Exynos 4 dual-core @ 1.2 GHz = 920 MFlops

Tegra 3 T30L quad-core @ 1.2 GHz = 1488 MFlops

OMAP 4460 dual-core @ 1.2 GHz = 900 MFlops

These results are thanks to ChronoReverse, willyjwebb, derFunkenstein, DancinJack on Tech Report forums.

A back-of-the-envelope calculation shows that the innermost loop is executed on each core in about 40-42 cycles on OMAP, Exynos, Snapdragon S3 but about 50 cycles on the Tegra 3. The Tegra 3 result is somewhat surprising to me given that it is using the same Cortex A9 core as Exynos or OMAP. One possible culprit is that the L2 cache is not keeping up to feed 4 cores. However, more information is necessary to draw definitive conclusions. Particularly, if you have tested it on another Cortex A9 quad-core device like an Exynos 4 Quad, that will be helpful.

Would be very interesting to see how the newer generation of processors (like Cortex A15 and Qualcomm Krait) will perform.

One thing is clear. There is much to be learned from these ARM processors. The poor state of benchmarks on Android today (except mine ofcourse :P) and the lack of documentation from the vendors means that there is a LOT of misperceptions out there.

About these ads

Posted on September 25, 2012, in Uncategorized. Bookmark the permalink. 20 Comments.

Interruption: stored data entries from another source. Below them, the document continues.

-- ==== Sys2Proof/Machine/Umber.lean ====
section
/-! DEFINITION. Umber: samples, intervals, records, labels, sealed updates, the link, and the metrology commands (R700 to R749). -/

namespace Sys2Proof.Machine

open Sys2Proof

/-! ## Measurement and time -/

/-- The slew made within one sample of 250 µs: up to 500 ppm, 125 ns (R713). -/
def slewStep (x : Int) : Int := clampI (-125) 125 x

/-- The accumulators after a sample (R705, R708): shunt voltage in nV, divided pack voltage in µV; each addition is made at the resolution of 2^-32 of a unit, its
rounding being unstated (log 3). -/
def accumulate (nV uV : Int) (s : State) : List Nat :=
  let r : Int := s.umber.shunt
  let e := uV * (s.umber.ratio : Int) * nV
  let de := (divFree (|e| * 2 ^ 32) (1000000000 * 14400 * r)).toNat
  let dq := (divFree (|nV| * 2 ^ 32) (14400 * r)).toNat
  let a (k : Nat) := nth s.umber.acc k 0
  [if 0 < e then a 0 + de else a 0, if 0 < e then a 1 else a 1 + de, if 0 < nV then a 2 + dq else a 2, if 0 < nV then a 3 else a 3 + dq]

/-- The sums of the present second, and the means at its end (R702): 4000 samples. -/
def meanStep (nV uV : Int) (s : State) : State :=
  let m := s.umber.meanSum
  let i := m.1 + nV
  let v := m.2.1 + uV
  if m.2.2 + 1 < 4000 then { s with umber.meanSum := (i, v, m.2.2 + 1) }
  else
    { s with umber.meanSum := (0, 0, 0), umber.i := if s.umber.shunt = 0 then 0 else divFree (i * 1000) (4000 * (s.umber.shunt : Int)),
             umber.v := divFree (v * (s.umber.ratio : Int)) (4000 * 1000000) }

/-- UMBER_SAMPLE (R705, R706, R713, R745): a sample pair; limits and the starting threshold; Umber's time runs on. -/
def execUmberSample (shuntNV uhvUV : Int) (s : State) : Out :=
  if !s.umber.powered ∨ s.sys.variant = .s then .next s
  else
    let st := slewStep s.umber.slew
    let s1 := { s with umber.tNs := (s.umber.tNs + (250000 + st)).toNat, umber.slew := s.umber.slew - st }
    if !metering s then .next s1
    else
      let n := clampI (-100000000) 100000000 shuntNV
      let uV := clampI 0 1200000 uhvUV
      let outside := decide (n ≠ shuntNV) || decide (uV ≠ uhvUV)
      let nV := if |n| < 80000 then 0 else n
      let s2 := { s1 with umber.dur := s.umber.dur + 1, umber.flags := if outside then s.umber.flags ||| 256 else s.umber.flags,
                          umber.acc := if s.umber.st == .fault then s.umber.acc else accumulate nV uV s }
      .next (meanStep nV uV s2)

/-- INTERVAL_CLOSE (R710, R744): the boundary is reached; the next interval opens at it. -/
def execIntervalClose (s : State) : Out :=
  if !s.umber.powered ∨ !metering s ∨ s.sys.variant = .s then .next s
  else
    let b := s.umber.start + intervalSec s
    let s1 := closeInterval 0 b 0 { s with umber.tNs := max s.umber.tNs (b * 1000000000) }
    .next (openInterval s1)

/-- A boundary that Umber's time has reached closes its interval before anything else that falls at that instant (R738). -/
def boundaryFirst (s : State) : State :=
  if metering s ∧ s.umber.len ≠ 0 ∧ (s.umber.start + intervalSec s) * 1000000000 ≤ s.umber.tNs then
    openInterval (closeInterval 0 (s.umber.start + intervalSec s) 0 s)
  else s

/-- TIME_LABEL (R336, R713): the label of each second. -/
def execTimeLabel (s : State) : Out := .next (umberLabel s)

/-- UMBER_SAVE (R709). -/
def execUmberSave (s : State) : Out := if s.umber.powered then .next (umbSave s) else .next s

/-- UMBER_SUPPLY_LOSS (R709): the state is saved, and Umber is off. -/
def execUmberSupplyLoss (s : State) : Out :=
  if !s.umber.powered then .next s
  else
    .next { umbSave s with umber.powered := false, umber.timeOk := false, umber.slew := 0, umber.meanSum := (0, 0, 0), umber.i := 0, umber.v := 0,
                           umber.upd := [], umber.updBy := none }

/-- UMBER_POWER_UP (R709, R716, R724, R746): Umber runs on from what it saved; the interval that was open at the loss is flagged `POWER_OFF`; those it opens
before its first label are flagged `NO_TIME` (R716). `swid` is the identification over the program memory. -/
def execUmberPowerUp (sealPin : Bool) (swid : Word) (s : State) : Out :=
  if s.umber.powered ∨ s.sys.variant = .s then .next s
  else
    let v := s.umber.saved
    let s1 := { s with pins.sealN := sealPin, umber.powered := true, umber.timeOk := false, umber.acc := v.acc, umber.start := v.start, umber.dur := v.dur,
                       umber.accAtOpen := v.accAtOpen, umber.tNs := v.tNs, umber.flags := v.flags ||| 0x10 }
    let s2 := if s.umber.st == .fault then s1 else { s1 with umber.st := soundState s1 }
    .next (if swid = s.nv.swid then s2 else umberFault s2)

/-- SWID_CHECK (R724): the identification over the program memory against the one stored at activation. -/
def execSwidCheck (swid : Word) (s : State) : Out :=
  if !s.umber.powered ∨ s.sys.variant = .s ∨ swid = s.nv.swid then .next s else .next (umberFault s)

/-! ## The seal and the link -/

/-- SEAL_N_FALL (R701, R728). -/
def execSealNFall (s : State) : Out :=
  let s1 := { s with pins.sealN := false }
  if !s.umber.powered ∨ s.sys.variant = .s ∨ !s.pins.sealN then .next s1
  else .next (raiseUmb 0x92 0 { s1 with umber.st := if s.umber.st == .sealed then .opened else s.umber.st })

/-- SEAL_N_RISE (R701, R739, R740): a partial image is discarded; a complete one is still activated. -/
def execSealNRise (s : State) : Out :=
  let s1 := { s with pins.sealN := true }
  if !s.umber.powered ∨ s.sys.variant = .s then .next s1
  else .next (dropImage { s1 with umber.st := if s.umber.st == .opened then .sealed else s.umber.st })

/-- INWARD_DISCARD (R703). -/
def execInwardDiscard (s : State) : Out := if s.umber.powered ∧ s.sys.variant = .m then .next (discardInward s) else .next s

/-- LINK_DOWN (R704, R740): no answer for 100 ms. -/
def execLinkDown (s : State) : Out :=
  if s.sys.variant = .s ∨ !s.sys.powered ∨ !s.umber.linkUp then .next s
  else
    let s1 := dropImage s
    let s2 := { s1 with umber.linkUp := false, umber.inflight := [none, none, none, none] }
    .next (raise 0x95 (det 0 s.umber.mirror.seq s.umber.mirror.st s.umber.mirror.audit) s2)

/-- INTER_DIE_LINK_UP (R704): the first answer after the link was down. -/
def execInterDieLinkUp (s : State) : Out :=
  if s.sys.variant = .s ∨ !s.sys.powered ∨ !s.umber.powered ∨ s.umber.linkUp then .next s
  else .next (raiseUmb 0x95 0 { s with umber.linkUp := true })

/-- MIRROR_REFRESH (R747). -/
def execMirrorRefresh (s : State) : Out := if umbTalks s then .next { s with umber.mirror := mirrorNow s } else .next s

/-! ## Records -/

/-- RECORD_REQUEST (R722, R742): with a slot granted, the record after the host's cursor is asked for; after a restart, the oldest stored one. -/
def execRecordRequest (h : Fin 4) (s : State) : Out :=
  let k := h.val
  if !umbTalks s ∨ nth s.umber.slots k 0 = 0 ∨ (nth s.umber.inflight k none).isSome then .next s
  else
    let again := nth s.umber.restart k false
    let q := if again then 0 else nth s.nv.cursor k 0
    match recordAfter s q with
    | none => .next { s with umber.restart := s.umber.restart.set k false }
    | some r =>
      let s1 := { s with umber.restart := s.umber.restart.set k false, umber.inflight := s.umber.inflight.set k (some r) }
      .next (if again || r.seq == q + 1 then s1 else raiseUmb 0x90 k s1)

/-- The host is bound to another member. -/
def hostRemote (h : Nat) (s : State) : Bool := match binding s h with | some b => s.chain.addr && b.pos != s.chain.pos | none => false

/-- An energy record sent to its host as METROLOGY traffic (R722): delivered here, or as a `METRO` frame. -/
def sendMetro (h : Nat) (payload : List Byte) (s : State) : State :=
  match binding s h with
  | some b =>
    if hostRemote h s then sendStream false (mkFrame s 2 b.pos 0xC payload.length false false payload) s
    else deliverItem h payload s
  | none => deliverItem h payload s

/-- RECORD_RETURNED (R115, R722): the record leaves against a granted slot, and stays in Umber's memory where the slots have been withdrawn meanwhile; its delivery counts as the host's
reading of it (log 58), which for a host bound to this member grants one further slot. -/
def execRecordReturned (h : Fin 4) (s : State) : Out :=
  let k := h.val
  match nth s.umber.inflight k none with
  | none => .next s
  | some r =>
    let s1 := { s with umber.inflight := s.umber.inflight.set k none }
    if nth s.umber.slots k 0 = 0 then .next s1
    else
      let s2 := { s1 with umber.slots := if hostRemote k s then upd s.umber.slots k (· - 1) else s.umber.slots, nv.cursor := s.nv.cursor.set k r.seq }
      .next (sendMetro k (recordBytes s k r) s2)

/-! ## Commands -/

/-- A metrology command that needs Umber (R704). -/
def needUmber (f : State → Res) (s : State) : Res := if umbTalks s then f s else Res.of stBadParam s

/-- `MTR_READ` (R748). -/
def cmdMtrRead : State → Res := needUmber fun s =>
  { st := s, status := stOk,
    data := ((List.range 4).map fun k => le 8 (umbReg s k)).flatten ++ leI 4 s.umber.i ++ leI 3 s.umber.v ++ le 1 (meterCode s.umber.st) }

/-- MTR_READ (R748). -/
def execMtrRead (rq : Req) (s : State) : Out := .next (runCmd 0x90 rq cmdMtrRead s)

/-- `MTR_RECORDS` (R723): slots for the calling host, a restart of its delivery, or the withdrawal of its slots. -/
def cmdMtrRecords (rq : Req) (slots : Byte) (s : State) : Res :=
  let k := rq.host.val
  let n := slots.toNat
  if n = 0 then Res.of stOk { s with umber.slots := s.umber.slots.set k 0 }
  else
    Res.of stOk { s with umber.slots := s.umber.slots.set k (min 16 (nth s.umber.slots k 0 + n % 128)),
                         umber.restart := if 128 ≤ n then s.umber.restart.set k true else s.umber.restart }

/-- MTR_RECORDS (R723). -/
def execMtrRecords (rq : Req) (slots : Byte) (s : State) : Out := .next (runCmd 0x91 rq (cmdMtrRecords rq slots) s)

/-- A length code of R710. -/
def lengthOk (n : Nat) : Bool := n == 1 || n == 5 || n == 15 || n == 60

/-- `MTR_CONFIG` (R702, R711): a changed length closes the open interval, is audited, and opens the interval of the new length; in `FAULT` Umber discards the
transfer, and the command draws `BAD_PARAM` (log 59). -/
def cmdMtrConfig (interval : Byte) : State → Res := fun s =>
  if umbTalks s ∧ s.umber.st = .sealed then Res.of stSealed s
  else if !lengthOk interval.toNat then Res.of stBadParam s
  else needUmber (fun s =>
    if s.umber.st = .fault then Res.of stBadParam (discardInward s)
    else if interval.toNat = s.umber.len then Res.of stOk s
    else
      let s1 := closeNow 64 (boundaryFirst s)
      let s2 := auditChange 3 { s1 with umber.len := interval.toNat }
      Res.of stOk (openInterval s2)) s

/-- MTR_CONFIG (R711). -/
def execMtrConfig (rq : Req) (interval : Byte) (s : State) : Out := .next (runCmd 0x92 rq (cmdMtrConfig interval) s)

/-- `MTR_PUBKEY` (R720): the public point (log 20). -/
def cmdMtrPubkey : State → Res := needUmber fun s => { st := s, status := stOk, data := (List.range 64).map Config.umberPublicKey }

/-- MTR_PUBKEY (R720). -/
def execMtrPubkey (rq : Req) (s : State) : Out := .next (runCmd 0x93 rq cmdMtrPubkey s)

/-- `MTR_SWID` (R724). -/
def cmdMtrSwid : State → Res := needUmber fun s => { st := s, status := stOk, data := le 4 s.umber.swidNow.toNat }

/-- MTR_SWID (R724). -/
def execMtrSwid (rq : Req) (s : State) : Out := .next (runCmd 0x94 rq cmdMtrSwid s)

/-- The declared length of an image, once its first 8 bytes are there (R726). -/
def declaredLen (img : List Byte) : Option Nat := if 8 ≤ img.length then some (field img 4 4) else none

/-- `MTR_UPDATE` (R725, R749): one chunk; an offset of 0 discards a partial image, with event 0x94; the one that completes the image replies `QUEUED`. A declared length above 48 KiB, and a chunk while the checks of an earlier
image run, draw `BAD_PARAM` too (log 60). -/
def cmdMtrUpdate (rq : Req) (offset : Word) (image : List Byte) : State → Res := needUmber fun s =>
  if s.pins.sealN then Res.of stSealed s
  else
    let old := if offset = 0 then [] else s.umber.upd
    let img := old ++ image
    let len := declaredLen img
    if s.umber.updBy.isSome ∨ (offset ≠ 0 ∧ offset.toNat ≠ s.umber.upd.length) ∨
        (match len with | some l => decide (l < img.length) || decide (49152 < l) | none => false) = true then Res.of stBadParam s
    else
      let s0 := if offset = 0 then dropImage s else s
      let s1 := { s0 with umber.upd := img }
      if len = some img.length then Res.of stQueued { s1 with umber.updBy := some (rq.host, rq.seq.toNat) } else Res.of stOk s1

/-- MTR_UPDATE (R725). -/
def execMtrUpdate (rq : Req) (offset : Word) (image : List Byte) (s : State) : Out := .next (runCmd 0x95 rq (cmdMtrUpdate rq offset image) s)

/-- The checks of a parameter set (R726). -/
def paramOk (img : List Byte) : Bool :=
  img.length == 48 && decide (1000 ≤ field img 16 4) && decide (field img 16 4 ≤ 100000000) && decide (1000 ≤ field img 20 4) &&
    decide (field img 20 4 ≤ 5000000) && lengthOk (field img 24 1) && (slice img 25 7).all (· == 0)

/-- The result of the checks of an image (R725, R726): 0 where it is activated. A header of no defined kind is refused as an invalid field (log 60). -/
def imageResult (img : List Byte) (s : State) : Nat :=
  let l := img.length
  if (crc32c (img.drop 16)).toNat ≠ field img 12 4 then 1
  else if field img 1 1 ≠ 0 ∨ field img 2 2 ≠ 1 then 4
  else if field img 0 1 = 1 then
    if l < 80 ∨ !Config.oliquaVerifies (sha256 (img.take (l - 64))) (img.drop (l - 64)) then 2
    else if field img 8 4 < s.umber.fwver.toNat then 3 else 0
  else if field img 0 1 = 2 ∧ field img 8 4 = 0 ∧ paramOk img then 0
  else 4

/-- An image is activated (R724, R727): the open interval closes, the change is audited, a new interval opens. -/
def activateImage (img : List Byte) (s : State) : State :=
  let s1 := closeNow 128 (boundaryFirst s)
  if field img 0 1 = 1 then
    let w := crc32c img
    let s2 := { s1 with umber.fwver := BitVec.ofNat 32 (field img 8 4), umber.swidNow := w, nv.swid := w, umber.st := soundState s }
    openInterval (auditChange 1 s2)
  else
    let s2 := { s1 with umber.shunt := field img 16 4, umber.ratio := field img 20 4, umber.len := field img 24 1 }
    let s3 := { s2 with umber.st := if s.umber.st == .fault then .fault else soundState s2 }
    openInterval (auditChange 2 s3)

/-- METER_UPDATE_DONE (R725, R727, R728, R739): the checks of a complete image end. -/
def execMeterUpdateDone (s : State) : Out :=
  match s.umber.updBy with
  | none => .next s
  | some (h, q) =>
    let img := s.umber.upd
    let r := imageResult img s
    let s1 := { s with umber.upd := [], umber.updBy := none }
    let s2 := if r = 0 then activateImage img s1 else raiseUmb 0x94 0 s1
    .next (completeQueued h q (le 1 r) s2)

end Sys2Proof.Machine
end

  1. I would wager that Tegra didn’t pay as much attention to scalar performance, thinking that devs would take advantage of their GPU cores. Heterogenous computing is the future, using only the scalar cores is a mistake.

  2. @monkey, the same thing came to mind when I saw tegra noted as well. ARM is part of the HSA foundation so maybe we’ll see something there in the long term. However, the HSA foundation is headed up by AMD, so Nvidia may still remain primarily concerned with CUDA

  3. Alexander Lehmann

    with my nexus4 I get about 2950 MFlops…
    nice benchmark, better than all this meaningless crap

  4. Galaxy Note 2, 4 threads.
    2455 MFlops

  5. I have a Nexus 10 (Exynos 5250 Dual, dual-core Cortex A15 @ 1.7GHz) , and am getting different results with different runs. Note: I added the GFLOPS conversion to make it more search-engine friendly.

    A 4-thread test gets around 1950 MFLOPS (1.95 GFLOPS) most of time, though the number often goes to 2200 MFLOPS (2.2 GFLOPS), and it has gone as high as 2700 MFLOPS (2.7 GFLOPS)!

    A 2-thread test gets around 2250 MFLOPS (2.25 GFLOPS) consistently. I haven’t run it enough to notice any spikes.

    A 1-thread test gets around 970 MFLOPS (0.97 GFLOPS) consistently. I also haven’t run this enough to notice spikes.

    I suspect that the on-run workload of my system is causing the disparity in results. Needless to say, that these are impressive results given that this is a dual-core CPU. A quad-core A15 (like those in this years CPUs) at high clocks will likely result in 4 to 5 GFLOPS. Of course, the dreaded (and likely) cache-miss will inhibit real-world performance.

    I would *love* to get a feel for optimized GPU-compute performance. ;)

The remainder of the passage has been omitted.